• _Exercise aim_:
Below are the records; restate word for word the lines from the first through the one containing "State := Sys2Proof.Machine.State, Fault", and only those.

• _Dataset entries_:
↓↓↓
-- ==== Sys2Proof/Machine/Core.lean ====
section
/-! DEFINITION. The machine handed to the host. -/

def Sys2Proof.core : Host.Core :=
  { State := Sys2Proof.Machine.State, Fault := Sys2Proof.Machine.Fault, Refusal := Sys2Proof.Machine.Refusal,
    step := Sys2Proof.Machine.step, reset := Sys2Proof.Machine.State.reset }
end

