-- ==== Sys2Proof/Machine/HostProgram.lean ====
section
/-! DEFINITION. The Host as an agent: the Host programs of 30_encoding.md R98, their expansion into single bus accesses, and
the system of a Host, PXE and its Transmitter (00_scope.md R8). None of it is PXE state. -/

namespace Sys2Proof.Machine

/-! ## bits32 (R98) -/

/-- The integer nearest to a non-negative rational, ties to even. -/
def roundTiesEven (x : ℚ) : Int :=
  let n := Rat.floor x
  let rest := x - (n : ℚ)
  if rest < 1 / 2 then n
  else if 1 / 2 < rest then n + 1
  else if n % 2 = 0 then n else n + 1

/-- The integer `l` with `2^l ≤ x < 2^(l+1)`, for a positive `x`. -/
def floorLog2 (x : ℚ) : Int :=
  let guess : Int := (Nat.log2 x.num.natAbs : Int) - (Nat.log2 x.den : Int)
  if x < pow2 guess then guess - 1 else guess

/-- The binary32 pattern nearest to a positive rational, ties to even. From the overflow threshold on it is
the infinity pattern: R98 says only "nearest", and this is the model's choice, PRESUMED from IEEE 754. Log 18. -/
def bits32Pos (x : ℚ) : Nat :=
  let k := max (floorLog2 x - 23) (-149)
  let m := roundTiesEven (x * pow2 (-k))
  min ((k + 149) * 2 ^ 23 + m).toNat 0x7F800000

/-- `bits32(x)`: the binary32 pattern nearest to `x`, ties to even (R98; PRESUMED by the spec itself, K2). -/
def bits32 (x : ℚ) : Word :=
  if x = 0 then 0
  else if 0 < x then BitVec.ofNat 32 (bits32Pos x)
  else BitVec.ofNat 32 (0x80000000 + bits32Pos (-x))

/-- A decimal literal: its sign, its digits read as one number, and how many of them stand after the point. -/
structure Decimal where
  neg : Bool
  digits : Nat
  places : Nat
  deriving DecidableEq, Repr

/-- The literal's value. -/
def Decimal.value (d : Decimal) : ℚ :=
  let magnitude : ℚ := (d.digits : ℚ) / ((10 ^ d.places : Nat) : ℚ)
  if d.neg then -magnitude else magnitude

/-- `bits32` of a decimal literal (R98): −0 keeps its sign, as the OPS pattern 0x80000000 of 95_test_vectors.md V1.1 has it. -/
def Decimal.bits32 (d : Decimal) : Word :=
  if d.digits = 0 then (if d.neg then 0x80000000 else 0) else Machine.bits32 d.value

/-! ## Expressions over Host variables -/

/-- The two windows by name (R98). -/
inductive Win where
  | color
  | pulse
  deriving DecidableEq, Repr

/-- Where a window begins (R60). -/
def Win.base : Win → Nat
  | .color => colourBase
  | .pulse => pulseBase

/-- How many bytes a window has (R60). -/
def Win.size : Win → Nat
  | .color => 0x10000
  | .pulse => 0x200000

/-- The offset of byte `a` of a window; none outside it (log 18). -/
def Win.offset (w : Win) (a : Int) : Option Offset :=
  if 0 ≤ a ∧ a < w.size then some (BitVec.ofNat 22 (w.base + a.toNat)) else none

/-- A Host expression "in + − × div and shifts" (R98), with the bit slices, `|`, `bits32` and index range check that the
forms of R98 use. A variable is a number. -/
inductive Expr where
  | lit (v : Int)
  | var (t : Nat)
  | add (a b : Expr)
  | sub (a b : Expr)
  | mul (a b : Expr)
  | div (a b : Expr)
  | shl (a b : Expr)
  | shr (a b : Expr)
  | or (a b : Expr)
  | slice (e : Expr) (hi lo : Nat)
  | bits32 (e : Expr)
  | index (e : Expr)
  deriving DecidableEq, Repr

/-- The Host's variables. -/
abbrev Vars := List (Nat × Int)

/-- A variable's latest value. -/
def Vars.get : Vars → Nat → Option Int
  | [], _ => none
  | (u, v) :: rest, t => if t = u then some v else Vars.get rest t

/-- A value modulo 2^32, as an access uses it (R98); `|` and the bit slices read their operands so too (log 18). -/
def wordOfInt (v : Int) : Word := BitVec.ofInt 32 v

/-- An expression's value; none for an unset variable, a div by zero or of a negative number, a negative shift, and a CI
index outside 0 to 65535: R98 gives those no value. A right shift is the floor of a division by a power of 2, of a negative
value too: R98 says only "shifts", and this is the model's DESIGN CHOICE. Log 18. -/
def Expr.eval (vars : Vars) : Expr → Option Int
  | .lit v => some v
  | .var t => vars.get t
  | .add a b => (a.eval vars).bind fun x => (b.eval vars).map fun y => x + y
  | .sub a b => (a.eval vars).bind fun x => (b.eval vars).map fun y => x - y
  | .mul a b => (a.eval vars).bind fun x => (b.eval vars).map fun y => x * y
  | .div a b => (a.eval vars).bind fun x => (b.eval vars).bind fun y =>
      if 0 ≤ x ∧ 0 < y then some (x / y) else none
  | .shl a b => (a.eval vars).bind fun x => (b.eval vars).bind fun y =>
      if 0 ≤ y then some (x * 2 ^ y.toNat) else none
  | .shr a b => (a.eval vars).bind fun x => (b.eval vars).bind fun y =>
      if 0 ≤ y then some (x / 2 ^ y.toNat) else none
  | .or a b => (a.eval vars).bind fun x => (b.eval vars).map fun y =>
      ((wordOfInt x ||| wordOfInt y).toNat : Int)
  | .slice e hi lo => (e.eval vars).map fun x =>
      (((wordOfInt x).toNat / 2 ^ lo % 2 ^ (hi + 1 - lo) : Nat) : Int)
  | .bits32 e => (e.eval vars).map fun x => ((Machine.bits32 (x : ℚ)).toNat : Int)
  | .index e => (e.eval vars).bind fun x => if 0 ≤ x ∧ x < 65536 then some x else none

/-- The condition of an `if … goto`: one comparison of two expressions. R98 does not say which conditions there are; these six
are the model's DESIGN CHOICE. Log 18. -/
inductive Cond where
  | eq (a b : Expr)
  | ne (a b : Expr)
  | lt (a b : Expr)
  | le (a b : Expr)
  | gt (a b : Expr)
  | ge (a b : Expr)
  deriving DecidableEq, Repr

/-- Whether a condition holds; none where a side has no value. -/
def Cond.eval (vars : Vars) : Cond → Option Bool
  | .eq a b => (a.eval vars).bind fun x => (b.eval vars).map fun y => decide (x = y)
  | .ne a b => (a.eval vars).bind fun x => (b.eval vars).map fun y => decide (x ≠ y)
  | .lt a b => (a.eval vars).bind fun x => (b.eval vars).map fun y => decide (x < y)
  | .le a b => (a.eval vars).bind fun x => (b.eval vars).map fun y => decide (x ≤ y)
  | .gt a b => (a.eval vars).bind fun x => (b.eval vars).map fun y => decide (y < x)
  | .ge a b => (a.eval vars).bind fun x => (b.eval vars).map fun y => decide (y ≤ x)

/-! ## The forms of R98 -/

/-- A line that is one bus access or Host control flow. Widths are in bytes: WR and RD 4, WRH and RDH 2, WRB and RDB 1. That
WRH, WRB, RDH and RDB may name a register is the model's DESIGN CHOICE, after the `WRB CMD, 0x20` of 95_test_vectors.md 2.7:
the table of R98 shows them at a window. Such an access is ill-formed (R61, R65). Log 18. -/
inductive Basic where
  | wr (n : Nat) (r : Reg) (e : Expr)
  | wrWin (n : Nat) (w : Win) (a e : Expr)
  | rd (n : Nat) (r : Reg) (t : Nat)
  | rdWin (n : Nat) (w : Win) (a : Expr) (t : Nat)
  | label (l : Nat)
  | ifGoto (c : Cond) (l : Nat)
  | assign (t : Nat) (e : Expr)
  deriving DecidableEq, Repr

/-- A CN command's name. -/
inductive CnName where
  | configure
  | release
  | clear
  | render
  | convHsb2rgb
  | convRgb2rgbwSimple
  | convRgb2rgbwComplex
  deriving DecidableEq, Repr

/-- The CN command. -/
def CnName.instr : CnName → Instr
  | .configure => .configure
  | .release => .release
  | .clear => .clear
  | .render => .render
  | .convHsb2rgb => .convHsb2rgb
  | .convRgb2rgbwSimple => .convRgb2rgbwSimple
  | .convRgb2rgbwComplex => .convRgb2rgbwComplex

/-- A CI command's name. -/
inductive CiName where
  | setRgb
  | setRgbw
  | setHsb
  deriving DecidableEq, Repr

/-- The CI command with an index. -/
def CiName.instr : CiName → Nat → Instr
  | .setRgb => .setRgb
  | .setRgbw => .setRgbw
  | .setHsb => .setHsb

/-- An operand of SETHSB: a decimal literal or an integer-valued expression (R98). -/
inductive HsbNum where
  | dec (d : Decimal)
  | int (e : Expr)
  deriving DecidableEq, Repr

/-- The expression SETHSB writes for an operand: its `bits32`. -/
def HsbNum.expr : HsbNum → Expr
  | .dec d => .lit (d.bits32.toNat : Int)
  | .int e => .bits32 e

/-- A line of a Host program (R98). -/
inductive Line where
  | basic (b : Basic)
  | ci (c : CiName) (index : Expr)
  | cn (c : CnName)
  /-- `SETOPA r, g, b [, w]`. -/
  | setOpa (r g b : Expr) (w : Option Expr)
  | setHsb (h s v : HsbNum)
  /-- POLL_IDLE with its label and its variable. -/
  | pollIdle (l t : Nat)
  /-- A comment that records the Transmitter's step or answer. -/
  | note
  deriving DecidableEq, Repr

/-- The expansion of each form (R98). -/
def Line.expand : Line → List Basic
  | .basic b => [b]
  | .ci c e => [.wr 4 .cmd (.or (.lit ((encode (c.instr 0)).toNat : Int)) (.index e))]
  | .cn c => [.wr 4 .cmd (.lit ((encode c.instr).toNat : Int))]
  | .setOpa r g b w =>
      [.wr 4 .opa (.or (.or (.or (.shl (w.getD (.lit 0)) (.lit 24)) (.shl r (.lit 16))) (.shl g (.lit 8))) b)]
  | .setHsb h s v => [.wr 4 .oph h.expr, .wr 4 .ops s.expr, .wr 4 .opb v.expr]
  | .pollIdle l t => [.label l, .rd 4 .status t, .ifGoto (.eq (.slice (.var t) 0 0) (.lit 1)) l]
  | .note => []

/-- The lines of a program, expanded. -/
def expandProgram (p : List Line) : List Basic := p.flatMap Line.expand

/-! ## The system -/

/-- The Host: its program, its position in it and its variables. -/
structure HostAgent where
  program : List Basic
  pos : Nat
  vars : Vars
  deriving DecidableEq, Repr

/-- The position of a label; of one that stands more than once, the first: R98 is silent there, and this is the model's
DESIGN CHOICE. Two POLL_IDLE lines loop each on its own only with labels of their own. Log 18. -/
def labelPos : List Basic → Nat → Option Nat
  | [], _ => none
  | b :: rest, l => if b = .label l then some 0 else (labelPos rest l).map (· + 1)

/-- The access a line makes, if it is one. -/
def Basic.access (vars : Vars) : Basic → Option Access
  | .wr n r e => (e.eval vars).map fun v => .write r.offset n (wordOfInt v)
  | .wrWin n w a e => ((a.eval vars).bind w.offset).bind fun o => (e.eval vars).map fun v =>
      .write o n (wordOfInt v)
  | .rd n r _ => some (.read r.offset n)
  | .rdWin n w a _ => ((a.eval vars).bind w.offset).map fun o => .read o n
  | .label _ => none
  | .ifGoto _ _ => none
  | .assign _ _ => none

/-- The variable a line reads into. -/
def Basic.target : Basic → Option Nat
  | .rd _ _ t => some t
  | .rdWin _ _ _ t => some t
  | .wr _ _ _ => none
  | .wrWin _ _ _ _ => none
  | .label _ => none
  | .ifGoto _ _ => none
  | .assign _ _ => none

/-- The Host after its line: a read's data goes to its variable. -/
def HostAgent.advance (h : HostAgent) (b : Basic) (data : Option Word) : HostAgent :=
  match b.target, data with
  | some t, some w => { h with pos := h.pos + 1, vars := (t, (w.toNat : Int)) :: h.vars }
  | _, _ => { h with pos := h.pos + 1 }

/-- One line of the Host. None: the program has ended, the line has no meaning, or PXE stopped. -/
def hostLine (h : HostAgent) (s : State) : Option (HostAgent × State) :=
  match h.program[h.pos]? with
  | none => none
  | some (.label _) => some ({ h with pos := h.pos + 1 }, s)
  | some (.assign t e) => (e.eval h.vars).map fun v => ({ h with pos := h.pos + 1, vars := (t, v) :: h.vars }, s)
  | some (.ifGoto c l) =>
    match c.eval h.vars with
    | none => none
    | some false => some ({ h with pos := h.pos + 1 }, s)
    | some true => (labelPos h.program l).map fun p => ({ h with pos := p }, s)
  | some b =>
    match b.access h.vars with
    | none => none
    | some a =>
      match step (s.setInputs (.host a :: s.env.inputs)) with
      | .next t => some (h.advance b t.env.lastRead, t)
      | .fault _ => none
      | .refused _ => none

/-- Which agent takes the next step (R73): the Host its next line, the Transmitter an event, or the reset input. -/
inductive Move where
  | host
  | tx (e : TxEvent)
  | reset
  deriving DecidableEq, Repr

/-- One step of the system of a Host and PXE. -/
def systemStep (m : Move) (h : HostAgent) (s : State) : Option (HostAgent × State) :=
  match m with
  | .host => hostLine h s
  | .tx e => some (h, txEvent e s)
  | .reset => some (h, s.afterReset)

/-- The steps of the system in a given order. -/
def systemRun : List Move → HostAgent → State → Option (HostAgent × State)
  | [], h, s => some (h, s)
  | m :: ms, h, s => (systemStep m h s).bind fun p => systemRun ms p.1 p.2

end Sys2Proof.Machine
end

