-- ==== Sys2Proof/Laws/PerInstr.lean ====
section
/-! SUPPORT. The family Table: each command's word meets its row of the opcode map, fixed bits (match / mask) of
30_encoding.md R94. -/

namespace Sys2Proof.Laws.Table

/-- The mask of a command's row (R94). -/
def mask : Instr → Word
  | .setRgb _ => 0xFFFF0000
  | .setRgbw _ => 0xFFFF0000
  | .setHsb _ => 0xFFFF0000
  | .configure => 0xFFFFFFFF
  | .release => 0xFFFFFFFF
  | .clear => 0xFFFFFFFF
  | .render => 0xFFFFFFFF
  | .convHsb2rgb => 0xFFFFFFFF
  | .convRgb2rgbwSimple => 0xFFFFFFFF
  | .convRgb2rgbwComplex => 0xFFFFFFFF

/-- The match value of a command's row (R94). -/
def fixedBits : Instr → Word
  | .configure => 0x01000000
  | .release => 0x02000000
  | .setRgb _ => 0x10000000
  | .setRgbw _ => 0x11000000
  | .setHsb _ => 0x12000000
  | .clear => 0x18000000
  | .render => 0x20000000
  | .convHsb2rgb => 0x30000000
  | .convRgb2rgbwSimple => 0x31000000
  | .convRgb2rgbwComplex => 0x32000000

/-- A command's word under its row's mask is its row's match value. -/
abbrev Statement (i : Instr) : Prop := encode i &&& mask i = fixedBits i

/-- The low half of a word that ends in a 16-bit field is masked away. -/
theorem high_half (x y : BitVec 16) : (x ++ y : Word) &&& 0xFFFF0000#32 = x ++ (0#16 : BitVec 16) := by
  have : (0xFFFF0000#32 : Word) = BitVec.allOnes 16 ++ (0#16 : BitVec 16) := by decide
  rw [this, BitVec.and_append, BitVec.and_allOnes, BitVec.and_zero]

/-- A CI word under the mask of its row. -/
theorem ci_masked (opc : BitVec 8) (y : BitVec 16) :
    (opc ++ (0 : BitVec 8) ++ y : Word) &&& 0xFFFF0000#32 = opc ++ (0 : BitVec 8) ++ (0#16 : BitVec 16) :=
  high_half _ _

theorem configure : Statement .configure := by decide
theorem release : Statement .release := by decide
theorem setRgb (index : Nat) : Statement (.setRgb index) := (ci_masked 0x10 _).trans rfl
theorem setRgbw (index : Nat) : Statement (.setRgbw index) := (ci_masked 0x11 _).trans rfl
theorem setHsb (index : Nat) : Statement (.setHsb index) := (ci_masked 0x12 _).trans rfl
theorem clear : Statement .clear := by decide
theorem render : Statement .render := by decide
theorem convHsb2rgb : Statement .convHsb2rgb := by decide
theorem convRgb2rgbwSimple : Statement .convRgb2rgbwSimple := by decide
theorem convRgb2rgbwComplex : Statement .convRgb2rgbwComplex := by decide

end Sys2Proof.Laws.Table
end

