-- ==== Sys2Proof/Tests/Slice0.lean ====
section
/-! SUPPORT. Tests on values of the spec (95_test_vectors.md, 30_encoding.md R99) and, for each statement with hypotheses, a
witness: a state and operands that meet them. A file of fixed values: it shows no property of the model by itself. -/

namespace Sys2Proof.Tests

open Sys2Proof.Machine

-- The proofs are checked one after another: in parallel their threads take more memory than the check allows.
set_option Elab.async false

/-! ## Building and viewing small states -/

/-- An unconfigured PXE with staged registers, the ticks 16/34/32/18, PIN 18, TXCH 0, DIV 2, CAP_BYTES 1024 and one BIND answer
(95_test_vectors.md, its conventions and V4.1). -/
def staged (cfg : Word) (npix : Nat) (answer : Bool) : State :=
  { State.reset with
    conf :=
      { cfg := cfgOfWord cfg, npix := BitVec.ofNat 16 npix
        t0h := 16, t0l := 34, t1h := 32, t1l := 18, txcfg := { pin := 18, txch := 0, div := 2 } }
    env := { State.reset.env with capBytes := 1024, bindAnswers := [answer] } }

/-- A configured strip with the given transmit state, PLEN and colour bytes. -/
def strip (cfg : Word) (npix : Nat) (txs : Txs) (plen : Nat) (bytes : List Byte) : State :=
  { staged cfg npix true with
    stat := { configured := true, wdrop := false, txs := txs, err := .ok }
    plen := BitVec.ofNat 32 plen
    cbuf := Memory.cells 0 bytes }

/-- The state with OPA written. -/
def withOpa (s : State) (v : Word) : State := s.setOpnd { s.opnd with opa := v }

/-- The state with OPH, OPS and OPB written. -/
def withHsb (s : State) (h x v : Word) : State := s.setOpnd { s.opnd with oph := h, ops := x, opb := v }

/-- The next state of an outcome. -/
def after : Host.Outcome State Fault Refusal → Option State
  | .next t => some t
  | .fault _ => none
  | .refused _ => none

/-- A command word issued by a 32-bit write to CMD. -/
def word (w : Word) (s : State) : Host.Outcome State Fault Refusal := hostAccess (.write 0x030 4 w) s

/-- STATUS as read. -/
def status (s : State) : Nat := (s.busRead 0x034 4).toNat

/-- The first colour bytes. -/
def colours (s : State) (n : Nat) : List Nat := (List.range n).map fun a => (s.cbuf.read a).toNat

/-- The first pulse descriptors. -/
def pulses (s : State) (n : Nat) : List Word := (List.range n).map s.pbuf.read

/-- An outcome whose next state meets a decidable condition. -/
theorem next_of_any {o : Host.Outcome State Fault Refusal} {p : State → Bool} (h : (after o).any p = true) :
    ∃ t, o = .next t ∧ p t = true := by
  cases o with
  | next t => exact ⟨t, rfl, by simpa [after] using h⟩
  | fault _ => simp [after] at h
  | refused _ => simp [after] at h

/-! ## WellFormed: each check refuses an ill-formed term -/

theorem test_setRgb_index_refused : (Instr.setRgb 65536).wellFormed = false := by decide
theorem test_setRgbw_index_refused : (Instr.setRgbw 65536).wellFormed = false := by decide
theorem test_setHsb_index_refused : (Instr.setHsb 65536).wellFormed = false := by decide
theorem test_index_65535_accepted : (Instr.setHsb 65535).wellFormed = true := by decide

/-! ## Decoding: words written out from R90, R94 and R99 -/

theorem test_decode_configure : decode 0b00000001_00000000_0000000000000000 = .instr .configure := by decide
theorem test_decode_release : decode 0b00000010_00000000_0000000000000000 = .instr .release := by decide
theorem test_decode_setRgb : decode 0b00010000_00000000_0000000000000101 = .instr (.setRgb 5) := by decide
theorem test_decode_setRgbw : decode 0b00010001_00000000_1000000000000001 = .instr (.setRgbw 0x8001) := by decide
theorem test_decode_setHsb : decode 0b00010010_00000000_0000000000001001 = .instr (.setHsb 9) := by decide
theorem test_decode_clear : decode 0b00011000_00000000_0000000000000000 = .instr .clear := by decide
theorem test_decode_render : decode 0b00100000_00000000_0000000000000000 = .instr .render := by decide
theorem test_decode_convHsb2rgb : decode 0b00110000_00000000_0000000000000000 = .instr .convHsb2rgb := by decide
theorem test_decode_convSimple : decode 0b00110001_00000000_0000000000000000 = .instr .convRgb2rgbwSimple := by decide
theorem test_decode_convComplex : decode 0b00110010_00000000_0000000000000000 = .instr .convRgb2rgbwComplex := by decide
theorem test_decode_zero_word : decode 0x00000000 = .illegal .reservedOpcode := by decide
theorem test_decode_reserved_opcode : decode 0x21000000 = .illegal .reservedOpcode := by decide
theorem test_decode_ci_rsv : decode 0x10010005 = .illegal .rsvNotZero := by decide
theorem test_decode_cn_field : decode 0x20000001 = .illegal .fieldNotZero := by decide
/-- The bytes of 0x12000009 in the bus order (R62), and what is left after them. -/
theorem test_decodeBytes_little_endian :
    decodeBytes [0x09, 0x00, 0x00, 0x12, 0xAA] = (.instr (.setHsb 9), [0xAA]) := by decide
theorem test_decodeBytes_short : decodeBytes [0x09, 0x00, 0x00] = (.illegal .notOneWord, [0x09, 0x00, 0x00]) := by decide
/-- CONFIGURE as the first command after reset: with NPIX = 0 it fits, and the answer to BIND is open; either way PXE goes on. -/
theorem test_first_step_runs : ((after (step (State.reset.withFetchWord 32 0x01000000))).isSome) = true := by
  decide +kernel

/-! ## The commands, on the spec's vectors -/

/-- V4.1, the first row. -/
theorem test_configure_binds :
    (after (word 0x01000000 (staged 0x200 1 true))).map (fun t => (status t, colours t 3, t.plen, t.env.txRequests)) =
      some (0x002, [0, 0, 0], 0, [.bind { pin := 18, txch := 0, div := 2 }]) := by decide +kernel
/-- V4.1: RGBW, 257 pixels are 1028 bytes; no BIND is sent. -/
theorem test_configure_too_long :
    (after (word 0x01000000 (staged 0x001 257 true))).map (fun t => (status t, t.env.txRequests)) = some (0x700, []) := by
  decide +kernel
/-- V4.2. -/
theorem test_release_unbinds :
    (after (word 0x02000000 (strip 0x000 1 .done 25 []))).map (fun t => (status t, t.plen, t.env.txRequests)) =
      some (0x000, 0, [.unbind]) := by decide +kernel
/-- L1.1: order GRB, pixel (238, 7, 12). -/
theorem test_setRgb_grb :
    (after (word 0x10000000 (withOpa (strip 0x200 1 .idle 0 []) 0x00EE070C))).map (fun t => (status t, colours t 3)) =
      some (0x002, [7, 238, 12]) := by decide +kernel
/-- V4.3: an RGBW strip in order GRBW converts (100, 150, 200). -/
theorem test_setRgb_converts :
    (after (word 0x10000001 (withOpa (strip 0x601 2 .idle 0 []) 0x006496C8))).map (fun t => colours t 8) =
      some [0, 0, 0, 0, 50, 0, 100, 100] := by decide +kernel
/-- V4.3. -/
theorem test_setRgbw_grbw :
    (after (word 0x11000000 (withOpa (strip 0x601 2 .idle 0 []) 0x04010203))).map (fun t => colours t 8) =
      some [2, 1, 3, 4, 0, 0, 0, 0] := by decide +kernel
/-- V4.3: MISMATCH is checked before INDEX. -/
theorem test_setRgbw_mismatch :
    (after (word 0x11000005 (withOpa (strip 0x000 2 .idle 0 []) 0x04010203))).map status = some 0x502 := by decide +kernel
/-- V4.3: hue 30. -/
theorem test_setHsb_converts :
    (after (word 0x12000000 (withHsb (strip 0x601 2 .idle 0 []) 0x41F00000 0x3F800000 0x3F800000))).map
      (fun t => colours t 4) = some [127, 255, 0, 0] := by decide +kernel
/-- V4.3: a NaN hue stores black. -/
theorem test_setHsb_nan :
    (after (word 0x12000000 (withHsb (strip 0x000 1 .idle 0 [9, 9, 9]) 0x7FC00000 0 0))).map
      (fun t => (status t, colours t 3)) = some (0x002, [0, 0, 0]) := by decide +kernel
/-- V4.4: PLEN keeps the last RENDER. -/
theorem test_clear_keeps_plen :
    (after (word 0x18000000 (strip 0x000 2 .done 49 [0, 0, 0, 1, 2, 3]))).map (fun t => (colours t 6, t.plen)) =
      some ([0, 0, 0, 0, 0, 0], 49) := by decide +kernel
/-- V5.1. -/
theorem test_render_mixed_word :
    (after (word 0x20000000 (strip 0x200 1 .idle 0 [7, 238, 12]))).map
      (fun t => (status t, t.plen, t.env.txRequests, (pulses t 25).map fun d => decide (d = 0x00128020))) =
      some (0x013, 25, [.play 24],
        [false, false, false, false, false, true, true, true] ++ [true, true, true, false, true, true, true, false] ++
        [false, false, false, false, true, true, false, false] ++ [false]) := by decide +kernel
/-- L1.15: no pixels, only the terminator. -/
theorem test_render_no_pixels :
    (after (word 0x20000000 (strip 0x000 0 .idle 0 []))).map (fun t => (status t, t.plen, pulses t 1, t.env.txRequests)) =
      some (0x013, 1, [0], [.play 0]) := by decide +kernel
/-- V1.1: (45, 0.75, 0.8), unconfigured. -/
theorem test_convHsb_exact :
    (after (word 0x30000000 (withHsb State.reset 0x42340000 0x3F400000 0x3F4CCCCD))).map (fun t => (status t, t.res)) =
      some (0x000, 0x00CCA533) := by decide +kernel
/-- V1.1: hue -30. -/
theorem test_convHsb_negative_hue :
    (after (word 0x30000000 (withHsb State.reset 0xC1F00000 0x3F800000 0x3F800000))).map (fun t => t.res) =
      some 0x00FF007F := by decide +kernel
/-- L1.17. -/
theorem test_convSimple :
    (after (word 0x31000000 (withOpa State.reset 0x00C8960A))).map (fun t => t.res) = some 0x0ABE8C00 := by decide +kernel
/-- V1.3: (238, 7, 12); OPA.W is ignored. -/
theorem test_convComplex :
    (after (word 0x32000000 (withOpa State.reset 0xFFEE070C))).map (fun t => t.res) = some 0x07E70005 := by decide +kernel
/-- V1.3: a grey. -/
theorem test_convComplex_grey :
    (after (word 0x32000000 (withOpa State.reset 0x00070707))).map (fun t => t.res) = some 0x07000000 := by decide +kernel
↑↑↑
• _Written answer_:
-- ==== Sys2Proof/Machine/Core.lean ====
section
/-! DEFINITION. The machine handed to the host. -/

def Sys2Proof.core : Host.Core :=
  { State := Sys2Proof.Machine.State, Fault := Sys2Proof.Machine.Fault, Refusal := Sys2Proof.Machine.Refusal,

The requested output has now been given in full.